- [Task description] For the word "refused", state how many lines of the records include it, with no other text.

- [Data provided]
/-- Offsets that the debug port captures: the global block to 0x00FF, the Kettle, the fabric time and the Caddy (R599). -/
def debugAllows (o : Nat) : Bool :=
  decide (o < 0x100) || decide (0x100000 ≤ o ∧ o < 0x101800) || decide (0x108000 ≤ o ∧ o < 0x108030) || decide (0x380000 ≤ o ∧ o < 0x400000)

/-- DEBUG_CAPTURE_DONE: the capture ends with the register's value, or is refused and holds zero; each is counted (R599). -/
def execDebugCaptureDone (s : State) : Outcome :=
  if !s.debugLive || !s.dbg.busy then .next s
  else if debugAllows s.dbg.sel then
    .next ({ s with dbg := { s.dbg with busy := false, valid := true, value := s.readReg s.dbg.sel } }.bump Off.GL_DEBUG Fld.GL_DEBUG.PORT_READS)
  else .next ({ s with dbg := { s.dbg with busy := false, refused := true } }.bump Off.GL_DEBUG Fld.GL_DEBUG.PORT_REFUSED)

/-- The word that an E5LB read of the debug port returns at a 4-byte offset from 0xFFFE_0000 (R599). -/
def State.debugWord (s : State) (o : Nat) : Nat :=
  let d := s.dbg
  if !s.debugLive then 0
  else if o = 8 then (if d.busy then 0 else bits d.value 0 32)
  else if o = 12 then (if d.busy then 0 else bits d.value 32 32)
  else if o = 16 then b2n d.busy * 4 + b2n d.refused * 2 + b2n d.valid
  else 0

/-- DEBUG_MESH_READ: a host's MRd of 4 or 8 bytes at an offset of the configuration window, which its CPA carries as an NRD (R597). -/
def execDebugMeshRead (n : Fin 8) (tag : BitVec 10) (a : BitVec 24) (wide : Bool) (pasid : Option Bool) (err : ReadErr) (s : State) : Outcome :=
  if !s.portLive n then .next s
  else
    let o := Config.cfgBase.toNat * 2 ^ 26 + 4 * a.toNat
    let r := ioReq Vn.ION 1 (o / 64) [⟨false, bytesAt o (if wide then 8 else 4), 0⟩] (s.ioPriv n pasid)
    .next ((s.openExt n .ioRead tag.toNat [] r err).serveComps n err)

end Sys2Proof.Machine
end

- [Result of the exercise] 3